Abstract

Abstract Diagnostic uncertainty in patients presenting with right iliac fossa (RIF) pain to the Emergency Department (ED) is well established and multifactorial, leading to challenges in selecting the most appropriate specialty for initial referral. This study investigates local practice, which will form the basis for RIF pain pathway development. Methods We collected prospective data over one month for RIF pain presentations to our ED, with onward referral to General Surgery (December 2022 – January 2023). This included demographics, symptoms, appendicitis likelihood utilising validated scoring tools, investigations, management and final histology. The number of women undergoing gynaecological review was also assessed, as were negative laparoscopy rates. Results Data collection revealed 46 patients presented with RIF pain: 30(65%) female, median age 29(18-44), 16(35%) male median age 35(21-53.) Thirteen (28%) underwent diagnostic laparoscopy, two of which were negative, one male and one female. Ultrasound scan (USS) was conducted in 70% females, and 6% males; CT in 31% males, and 27% females. Gynaecology review & USS were conducted in 38% of women. Overall, 87% of women had imaging. Two women underwent a laparoscopy without imaging.
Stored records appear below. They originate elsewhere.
-- ==== Sys2Proof/Laws/State.lean ====
section
/-!
SUPPORT. What the updates of the state leave alone, field by field, so that no proof unfolds an update.
-/

namespace Sys2Proof.Machine

/-! `setEngine` changes `engines` alone. -/
@[simp] theorem setEngine_pending (s : State) (e : Nat) (x : Engine) : (setEngine s e x).pending = s.pending := rfl
@[simp] theorem setEngine_dev (s : State) (e : Nat) (x : Engine) : (setEngine s e x).dev = s.dev := rfl
@[simp] theorem setEngine_absent (s : State) (e : Nat) (x : Engine) : (setEngine s e x).absent = s.absent := rfl
@[simp] theorem setEngine_pstates (s : State) (e : Nat) (x : Engine) : (setEngine s e x).pstates = s.pstates := rfl
@[simp] theorem setEngine_movers (s : State) (e : Nat) (x : Engine) : (setEngine s e x).movers = s.movers := rfl
@[simp] theorem setEngine_mem (s : State) (e : Nat) (x : Engine) : (setEngine s e x).mem = s.mem := rfl
@[simp] theorem setEngine_gil (s : State) (e : Nat) (x : Engine) : (setEngine s e x).gil = s.gil := rfl
@[simp] theorem setEngine_gilLoose (s : State) (e : Nat) (x : Engine) : (setEngine s e x).gilLoose = s.gilLoose := rfl
@[simp] theorem setEngine_hbm (s : State) (e : Nat) (x : Engine) : (setEngine s e x).hbm = s.hbm := rfl
@[simp] theorem setEngine_sram (s : State) (e : Nat) (x : Engine) : (setEngine s e x).sram = s.sram := rfl
@[simp] theorem setEngine_sheet (s : State) (e : Nat) (x : Engine) : (setEngine s e x).sheet = s.sheet := rfl
@[simp] theorem setEngine_hbmPoison (s : State) (e : Nat) (x : Engine) : (setEngine s e x).hbmPoison = s.hbmPoison := rfl
@[simp] theorem setEngine_sramPoison (s : State) (e : Nat) (x : Engine) : (setEngine s e x).sramPoison = s.sramPoison := rfl
@[simp] theorem setEngine_sramFlips (s : State) (e : Nat) (x : Engine) : (setEngine s e x).sramFlips = s.sramFlips := rfl
@[simp] theorem setEngine_tabA (s : State) (e : Nat) (x : Engine) : (setEngine s e x).tabA = s.tabA := rfl
@[simp] theorem setEngine_tabB (s : State) (e : Nat) (x : Engine) : (setEngine s e x).tabB = s.tabB := rfl
@[simp] theorem setEngine_cal (s : State) (e : Nat) (x : Engine) : (setEngine s e x).cal = s.cal := rfl
@[simp] theorem setEngine_tok (s : State) (e : Nat) (x : Engine) : (setEngine s e x).tok = s.tok := rfl
@[simp] theorem setEngine_rpr (s : State) (e : Nat) (x : Engine) : (setEngine s e x).rpr = s.rpr := rfl
@[simp] theorem setEngine_fill (s : State) (e : Nat) (x : Engine) : (setEngine s e x).fill = s.fill := rfl
@[simp] theorem setEngine_bus (s : State) (e : Nat) (x : Engine) : (setEngine s e x).bus = s.bus := rfl
@[simp] theorem setEngine_spanlds (s : State) (e : Nat) (x : Engine) : (setEngine s e x).spanlds = s.spanlds := rfl
@[simp] theorem setEngine_cmp (s : State) (e : Nat) (x : Engine) : (setEngine s e x).cmp = s.cmp := rfl
@[simp] theorem setEngine_cmpLoading (s : State) (e : Nat) (x : Engine) : (setEngine s e x).cmpLoading = s.cmpLoading := rfl
@[simp] theorem setEngine_links (s : State) (e : Nat) (x : Engine) : (setEngine s e x).links = s.links := rfl
@[simp] theorem setEngine_sets (s : State) (e : Nat) (x : Engine) : (setEngine s e x).sets = s.sets := rfl
@[simp] theorem setEngine_setErr (s : State) (e : Nat) (x : Engine) : (setEngine s e x).setErr = s.setErr := rfl
@[simp] theorem setEngine_upd (s : State) (e : Nat) (x : Engine) : (setEngine s e x).upd = s.upd := rfl
@[simp] theorem setEngine_kept (s : State) (e : Nat) (x : Engine) : (setEngine s e x).kept = s.kept := rfl
@[simp] theorem setEngine_far (s : State) (e : Nat) (x : Engine) : (setEngine s e x).far = s.far := rfl
@[simp] theorem setEngine_cip (s : State) (e : Nat) (x : Engine) : (setEngine s e x).cip = s.cip := rfl
@[simp] theorem setEngine_bnd (s : State) (e : Nat) (x : Engine) : (setEngine s e x).bnd = s.bnd := rfl
@[simp] theorem setEngine_folio (s : State) (e : Nat) (x : Engine) : (setEngine s e x).folio = s.folio := rfl
@[simp] theorem setEngine_sec (s : State) (e : Nat) (x : Engine) : (setEngine s e x).sec = s.sec := rfl
@[simp] theorem setEngine_cxl (s : State) (e : Nat) (x : Engine) : (setEngine s e x).cxl = s.cxl := rfl
@[simp] theorem setEngine_rst (s : State) (e : Nat) (x : Engine) : (setEngine s e x).rst = s.rst := rfl
@[simp] theorem setEngine_pwr (s : State) (e : Nat) (x : Engine) : (setEngine s e x).pwr = s.pwr := rfl
@[simp] theorem setEngine_jante (s : State) (e : Nat) (x : Engine) : (setEngine s e x).jante = s.jante := rfl
@[simp] theorem setEngine_devReset (s : State) (e : Nat) (x : Engine) : (setEngine s e x).devReset = s.devReset := rfl
@[simp] theorem setEngine_perst (s : State) (e : Nat) (x : Engine) : (setEngine s e x).perst = s.perst := rfl
@[simp] theorem setEngine_freeCtr (s : State) (e : Nat) (x : Engine) : (setEngine s e x).freeCtr = s.freeCtr := rfl
@[simp] theorem setEngine_out (s : State) (e : Nat) (x : Engine) : (setEngine s e x).out = s.out := rfl
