-- ==== Sys2Proof/Tests/Slice0.lean ====
section
/-!
SUPPORT. Tests: ill-formed commands, witnesses that the hypotheses of every statement can be met, and values the spec works out.
-/

namespace Sys2Proof.Tests

set_option Elab.async false

open Machine

/-! ### Ill-formed commands: one for each check -/

theorem test_illformed_args : (Instr.sidebandRequest 0x7F 0 (List.replicate 71 0) []).wellFormed = false := by decide +kernel
theorem test_illformed_payload : (Instr.sidebandRequest 0x7F 0 (List.replicate 72 0) (List.replicate 4097 0)).wellFormed = false := by
  decide +kernel
theorem test_illformed_line : (Instr.wholeLineWrite 0 0 ⟨6, List.replicate 255 0⟩).wellFormed = false := by decide +kernel
theorem test_illformed_partial : (Instr.partialWrite 0 0 [] 6).wellFormed = false := by decide
theorem test_illformed_crossing : (Instr.partialWrite 0 255 [1, 2] 6).wellFormed = false := by decide
theorem test_illformed_flit : (Instr.dataFlitReceive 0 0 [0]).wellFormed = false := by decide
theorem test_illformed_idle : (Instr.idleFlitReceive 0 0 [0]).wellFormed = false := by decide
theorem test_illformed_nak : (Instr.nakReceive 0 0 [0]).wellFormed = false := by decide
theorem test_illformed_header : (Instr.chotinData 0 ⟨List.replicate 47 0, [], List.replicate 16 0⟩).wellFormed = false := by decide
theorem test_illformed_tag : (Instr.chotinHello 0 ⟨List.replicate 48 0, [], List.replicate 15 0⟩).wellFormed = false := by decide
theorem test_illformed_cxl : (Instr.cxlMemWrite 0 [0]).wellFormed = false := by decide
theorem test_illformed_writeback : (Instr.hostWriteback 0 [0]).wellFormed = false := by decide
theorem test_illformed_birsp : (Instr.birspReceive 0 (some [0])).wellFormed = false := by decide
theorem test_illformed_size : (Instr.bar0Access .reserved 3 false 0).wellFormed = false := by decide
theorem test_wellformed : (Instr.bar0Access .reserved 8 false 0).wellFormed = true := by decide

/-! ### States the tests start from -/

/-- A part at READY. -/
def readyS : State := { State.reset with dev := .ready }

/-- Command `op` stands on Jante's bench. -/
def req (op : Nat) (args : List W64) (payload : List Byte) : Req := ⟨0, op, 1, payload.length, args, payload⟩
def bench (s : State) (r : Req) : State := { s with jante := { s.jante with exam := some r } }

/-- Request `r` of opcode `op` passes its checks. -/
def passes (op : Nat) (check : State → Req → Option Reply) (s : State) (r : Req) : Bool :=
  r.opcode == op && janteAnswers s && (check (bench s r) r).isNone

theorem passes_of {op : Nat} {check : State → Req → Option Reply} {s : State} {r : Req} (h : passes op check s r = true) :
    Passes op check (bench s r) r := by
  simp only [passes, Bool.and_eq_true, beq_iff_eq, Option.isNone_iff_eq_none] at h
  exact ⟨rfl, h.1.1, h.1.2, h.2⟩

/-- As `passes`, and no host holds a line of what the command reads and writes. -/
def passesMem (op : Nat) (check : State → Req → Option Reply) (rw : State → Req → List (Nat × Nat) × List (Nat × Nat)) (s : State)
    (r : Req) : Bool :=
  passes op check s r && (hostHolds (bench s r) (rw (bench s r) r).1 (rw (bench s r) r).2).isNone

theorem passesMem_of {op : Nat} {check : State → Req → Option Reply} {rw : State → Req → List (Nat × Nat) × List (Nat × Nat)}
    {s : State} {r : Req} (h : passesMem op check rw s r = true) : PassesMem op check rw (bench s r) r := by
  simp only [passesMem, Bool.and_eq_true, Option.isNone_iff_eq_none] at h
  exact ⟨passes_of h.1, h.2⟩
Acute appendicitis was diagnosed definitively in 21%. Conclusions The majority of patients in this study were premenopausal women. This cohort poses a diagnostic challenge. Further data is required, with collection underway, to help understand the best way to manage these patients. The outcomes of our data collection highlight the need for a local right iliac fossa pathway to improve appropriate specialty referral, timely imaging, diagnostic certainty and avoidance of negative laparoscopy.